Pattern + Tokens + Requirements (Epic 3 output)
       ↓
┌──────────────────────────────────────────────────────┐
│ Stage 1: LLM Generation (~20-40s)                    │
├──────────────────────────────────────────────────────┤
│  ┌────────────────┐    ┌──────────────────┐        │
│  │ PromptBuilder  │ →  │  LLM Generator   │        │
│  │                │    │  (GPT-4)         │        │
│  │ - Pattern ref  │    │                  │        │
│  │ - Tokens       │    │  Structured      │        │
│  │ - Requirements │    │  JSON Output     │        │
│  │ - Examples     │    │                  │        │
│  └────────────────┘    └─────────┬────────┘        │
│                                  ↓                  │
│                    Component.tsx + Stories.tsx      │
│                    + Showcase.tsx                   │
└──────────────────────────────────┼──────────────────┘
                                   ↓
┌──────────────────────────────────────────────────────┐
│ Stage 2: Validation (~10-20s)                        │
├──────────────────────────────────────────────────────┤
│  ┌─────────────────┐   ┌──────────────────┐        │
│  │   TypeScript    │   │     ESLint       │        │
│  │  Validation     │   │   Validation     │        │
│  │                 │   │                  │        │
│  │  tsc --noEmit   │   │  eslint --format │        │
│  └────────┬────────┘   └────────┬─────────┘        │
│           │                     │                  │
│           └──────────┬──────────┘                  │
│                      ↓                             │
│           ┌──────────────────────┐                 │
│           │  CodeValidator       │                 │
│           │  - Parse errors      │                 │
│           │  - Quality scoring   │                 │
│           │  - LLM fix loop      │                 │
│           │    (if max_retries>0)│                 │
│           └──────────┬───────────┘                 │
│                      ↓                             │
│           Validated code + Quality scores          │
└──────────────────────────────────┼─────────────────┘
                                   ↓
┌──────────────────────────────────────────────────────┐
│ Stage 3: Post-Processing (<5s)                      │
├──────────────────────────────────────────────────────┤
│  ┌──────────────────┐   ┌──────────────────┐       │
│  │  Provenance      │   │  Code Assembler  │       │
│  │  Generator       │   │  - Format code   │       │
│  │  - Add metadata  │   │  - Organize files│       │
│  │  - Track origin  │   │  - Add App.tsx   │       │
│  └────────┬─────────┘   └────────┬─────────┘       │
│           └──────────┬────────────┘                 │
│                      ↓                              │
│          Final Component Package                    │
└──────────────────────────────────┼──────────────────┘
                                   ↓
          Complete Component Files Ready for Use

Components

1. GeneratorService (generator_service.py)
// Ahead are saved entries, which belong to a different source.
-- ==== Sys2Proof/Machine/Threads.lean ====
section
/-! DEFINITION. What every instruction of a prep-core thread shares: the guard of an issue, the result register, the
program counter, exceptions and events (chapter 05, R134-R151). -/

namespace Sys2Proof.Machine
open Sys2Proof

/-- The beats of a tile at the pacer's rate need a permit: gate mode, or a cap that engages the pacer (R42, R449). -/
def State.gated (s : State) (n : Nat) : Bool := s.objC Obj.tileCompMode n = 1 || (s.comp n).cap.isSome

/-- Threaded mode (R149). -/
def State.threaded (s : State) (n : Nat) : Bool := s.objC Obj.prepCompLatencyMode n = 1

/-- Threads a core may run: 8, or T in resident mode (R149). -/
def State.threadsOf (s : State) (n : Nat) : Nat := if s.threaded n then 8 else s.objC Obj.prepCompResidentThreads n

/-- The compartment for which a thread can issue an instruction: RUNNING, its tile ON and with a permit where the
pacer gates it, the thread READY or in RUNAHEAD and still issuing. -/
def State.issuer (s : State) (t : ThreadId) : Option Nat :=
  match s.compOfTile t.tile.val with
  | none => none
  | some n =>
    let y := s.tile t.tile.val
    let th := s.thread t.key
    let may := match th.st with
      | .ready => true
      | .runahead => (match th.ra with | some r => r.issuing | none => false)
      | _ => false
    if s.running n && y.dom = .on && !s.fenced t.tile.val && may && (!s.gated n || y.permits ≠ 0) then some n else none

/-- Work of a tile now: its idle time starts afresh (R51). -/
def State.beatTouch (s : State) (k : Nat) : State := s.modTile k fun y => { y with since := s.now }

/-- One beat of a core given to a thread: the permit consumed, the core's beat counted, the thread the last issuer. -/
def State.beat (s : State) (t : ThreadId) (n : Nat) : State :=
  let s1 := if s.gated n then s.modTile t.tile.val fun y => { y with permits := y.permits - 1 } else s
  let c := s1.core t.coreKey
  ((s1.setCore t.coreKey { c with cycle := (c.cycle + 1) % 2 ^ 64, last := t.thr.val }).beatTouch t.tile.val).tileEvent
    t.tile.val 0x40 1

/-- An instruction of a thread retires: x[rd] written, the pc past it, instret counted; in run-ahead instret stays. -/
def State.retire (s : State) (t : ThreadId) (rd : Nat) (v : Nat) (len : Nat := 4) : State :=
  let s1 := s.modThread t.key fun h =>
    { (h.setX rd (BitVec.ofNat 64 v)) with pc := h.pc + BitVec.ofNat 64 len, instret := (h.instret + 1) % 2 ^ 64 }
  s1.tileEvent t.tile.val 0x41 1

/-- A thread halts with 0x040A: the first since the last clear is kept and logged with the original cause (R141, R172,
R173). -/
def State.haltThread (s : State) (t : ThreadId) (n code : Nat) : State :=
  let h := s.thread t.key
  let s1 := s.modThread t.key fun h => { h with st := .halted }
  if s.objC Obj.prepCompFirstFault n = 0 then
    (s1.setObjC Obj.prepCompFirstFault n (pack [(0, code), (16, t.tile.val), (32, t.core.val), (40, t.thr.val),
      (64, h.yepc.toNat), (128, h.ytval.toNat), (192, s.stamp)])).fault 0x040A n t.tile.val code
  else s1

/-- An exception or a diverting event: recorded and taken to yhandler, or the thread halts (R141). -/
def State.divert (s : State) (t : ThreadId) (n code tval : Nat) : State :=
  let h := s.thread t.key
  if h.inHandler then s.haltThread t n code
  else
    let s1 := s.modThread t.key fun h =>
      { h with ycause := BitVec.ofNat 64 code, yepc := h.pc, ytval := BitVec.ofNat 64 tval }
    if h.yhandler = 0 then s1.haltThread t n code
    else s1.modThread t.key fun h => { h with pc := h.yhandler, inHandler := true, st := .ready }

/-- An exception of an instruction: counted, then delivered; a code of R173 that reaches a handler is logged, one that
halts its thread stands in the entry of the halt. -/
def State.exception (s : State) (t : ThreadId) (n code tval : Nat) : State :=
  let s1 := ((s.incC Obj.prepCompThreadFaults n).tileEvent t.tile.val 0x48 1).divert t n code tval
  if 0x0401 ≤ code && code ≤ 0x0405 && (s1.thread t.key).st ≠ .halted then s1.fault code n t.tile.val else s1

/-- A thread in run-ahead waits for its load without issuing (R158). -/
def State.raStop (s : State) (t : ThreadId) : State :=
  s.modThread t.key fun h => { h with ra := h.ra.map fun r => { r with issuing := false } }

/-- A register of a run-ahead thread marked invalid, the pc past the instruction (R158). -/
def State.raSkip (s : State) (t : ThreadId) (rd : Nat) (len : Nat := 4) : State :=
  s.modThread t.key fun h =>
    { h with pc := h.pc + BitVec.ofNat 64 len,
             ra := h.ra.map fun r => { r with invX := if rd = 0 then r.invX else setBit r.invX rd true } }

/-- An instruction that run-ahead does not execute (R158): elsewhere it issues on its beat. -/
def State.issue (s : State) (t : ThreadId) (rd : Nat) (f : State → Nat → State) : State :=
  match s.issuer t with
  | none => s
  | some n =>
    let s1 := s.beat t n
    if (s.thread t.key).st = .runahead then s1.raSkip t rd else f s1 n

/-- The yevents bit of the thread that posted a work item, with the record that reports the event (R146): a thread that
has exited does not receive it. -/
def State.signal (s : State) (thread bitNo status recAddr : Nat) : State :=
  if (s.thread thread).st = .idle then s
  else s.modThread thread fun h =>
    { h with yevents := setBit h.yevents bitNo true, evRec := kput 0 h.evRec bitNo (recAddr * 65536 + status) }

/-- A thread that a full engine queue stalled tries its post again once an entry frees. -/
def State.unstall (s : State) (tile : Nat) (e : Engine) : State :=
  { s with threads := s.threads.map fun p =>
      if p.1 / 32 = tile && p.2.st = .stalled && p.2.stallOn = some e
      then (p.1, { p.2 with st := .ready, stallOn := none }) else p }

end Sys2Proof.Machine
end

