/-- DATA_FRAME_RECEIVE (R299, R312). -/
def execDataFrameReceive (p : PortNo) (f : RxFrame) (pkts : List RxPkt) (s : State) : Host.Outcome State Fault Refusal :=
  match s.frameIn p.val 1 f with
  | (false, t) => ok t
  | (true, t) =>
    let h := f.header.toNat
    let x := t.port p.val
    let d := (Fh.fseq h + 4096 - x.expect) % 4096
    let v := Fh.vc h
    let n := Fh.flits h
    if 2048 ≤ d then ok ((t.violation p.val 0).sendLink p.val)
    else if 1 ≤ d then
      if x.discard then ok t else ok ((t.violation p.val 0x0906).sendReplayReq p.val)
    else if shareOf x.share v < kget 0 x.sumAcc v - kget 0 x.retTx v + n then ok ((t.violation p.val 0x0907).r304 p.val)
    else
      let y : Port := { x with expect := (x.expect + n) % 4096, discard := false, reqAt := none,
                               sumAcc := kput 0 x.sumAcc v (kget 0 x.sumAcc v + n) }
      ok ((pkts.foldl (fun a r => a.packetIn p.val v r) (t.setPort p.val y)).checkCut p.val)

/-- REPLAY_REQ_RECEIVE (R300, R301): every buffered frame from ACK_SEQ is sent again, at most 16 times an epoch. -/
def execReplayReqReceive (p : PortNo) (f : RxFrame) (s : State) : Host.Outcome State Fault Refusal :=
  match s.frameIn p.val 5 f with
  | (false, t) => ok t
  | (true, t) =>
    let x := t.port p.val
    if 16 ≤ x.reqs then ok (t.violation p.val 0x0906)
    else
      let t1 := (t.setPort p.val { x with reqs := x.reqs + 1 }).incC Obj.fabPortReplays p.val
        (x.retry.filter (·.sent)).length
      ok ((x.retry.filter (·.sent)).foldl (fun a g => a.emitData p.val g) t1)

/-! Audit (R302, R303). -/

/-- AUDIT_EPOCH_END (R302). -/
def execAuditEpochEnd (p : PortNo) (s : State) : Host.Outcome State Fault Refusal :=
  let x := s.port p.val
  if x.st ≠ .up || (x.auditFlits < 2 ^ 20 && s.now < x.auditAt + 1000 * s.obj Obj.fabAuditUs) then ok s
  else
    let sums (m : List (Nat × Nat)) : List Nat := (List.range 8).map (kget 0 m)
    let y : Port := { x with auditAt := s.now, auditFlits := 0, auditNo := x.auditNo + 1, reqs := 0 }
    ok ((s.setPort p.val y).sendFrame p.val 3 4 0 0 ([x.nextSeq, x.auditNo] ++ sums x.sumTx ++ sums x.retTx ++ sums x.retRx) [])

/-- Sum v of a flit of an AUDIT frame. -/
def auditSum (w : BitVec 512) (v : Nat) : Nat := fld w.toNat (64 * v + 63) (64 * v)

/-- The local credit balance of R297, with the peer's shares. -/
def Port.balanced (x : Port) : Bool :=
  (List.range 8).all fun v => kget 0 x.avail v + kget 0 x.sumTx v - kget 0 x.retRx v = shareOf x.peerShare v

/-- AUDIT_FRAME_RECEIVE (R303). -/
def execAuditFrameReceive (p : PortNo) (f : RxFrame) (a : AuditBody) (s : State) : Host.Outcome State Fault Refusal :=
  match s.frameIn p.val 3 f with
  | (false, t) => ok t
  | (true, t) =>
    let x := t.port p.val
    let good := (List.range 8).all fun v => kget 0 x.retRx v = auditSum a.ret v
    let y : Port := { x with heardAt := s.now, cut := some (a.cut.toNat, (List.range 8).map (auditSum a.tx)) }
    if good && x.balanced then ok ((t.setPort p.val y).checkCut p.val) else ok ((t.setPort p.val y).mismatch p.val)

/-- AUDIT_ABSENT (R303): no AUDIT frame within three epoch lengths. -/
def execAuditAbsent (p : PortNo) (s : State) : Host.Outcome State Fault Refusal :=
  let x := s.port p.val
  if x.st = .up && x.heardAt + 3000 * s.obj Obj.fabAuditUs < s.now then ok (s.mismatch p.val) else ok s

/-- The retry buffer is replayed as far as credit goes. -/
def State.resendAll (s : State) (p : Nat) : Nat → State
  | 0 => s
  | fuel + 1 =>
    match s.resend p with
    | some t => t.resendAll p fuel
    | none => s

/-- RECREDIT_FRAME_RECEIVE (R304 steps 5-7). -/
def execRecreditFrameReceive (p : PortNo) (f : RxFrame) (next : BitVec 12) (shares : BitVec 128) (s : State) :
    Host.Outcome State Fault Refusal :=
  let x := s.port p.val
  let h := f.header.toNat
  if x.st ≠ .quiesced || !x.gotEncap then ok (s.frameIn p.val 6 f).2
  else if !f.tagOk then ok ((s.incC Obj.fabPortTagFailures p.val).violation p.val 0x0905)
  else if !Fh.sound h || Fh.type h ≠ 6 then ok (s.violation p.val 0x090E)
  else
    let d := (next.toNat + 4096 - x.acked) % 4096
    if (x.nextSeq + 4096 - x.acked) % 4096 < d then ok ((s.violation p.val 0x0907).r304 p.val)
    else
      let keep := x.retry.filter fun g => decide (d < (g.fseq + 4096 - x.acked) % 4096 + g.flits)
      let y : Port := { x with st := .up, recredit := false, acked := next.toNat, reqs := 0, auditAt := s.now,
                               auditFlits := 0, heardAt := s.now, discard := false, reqAt := none,
                               retry := keep.map fun g => { g with sent := false } }
      let s1 := s.setPort p.val (y.recreditTo (s.obj Obj.fabVcCredits) shares.toNat)
      ok (((s1.resendAll p.val keep.length).incC Obj.fabPortRecredits p.val).portFault p.val 0x0904)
Orchestrates the full 3-stage pipeline
Manages stage transitions and latency tracking
Normalizes requirements from frontend format
Generates App.tsx template for auto-discovery

2. PromptBuilder (prompt_builder.py)

Constructs comprehensive system + user prompts
Includes pattern reference code
Embeds design tokens with semantic meaning
Adds requirements (props, events, states, a11y)
Enforces validation constraints (no dynamic classes, inline utilities)

3. LLMComponentGenerator (llm_generator.py)

Uses OpenAI GPT-4 for code generation
Structured JSON output for reliable parsing
Automatic retries with exponential backoff
Token usage tracking
LangSmith tracing for observability

4. CodeValidator (code_validator.py)

Parallel TypeScript and ESLint validation
Quality scoring (0.0-1.0 scale, converted to 0-100)
LLM-based error fixing (configurable retries)
Error categorization (errors vs warnings)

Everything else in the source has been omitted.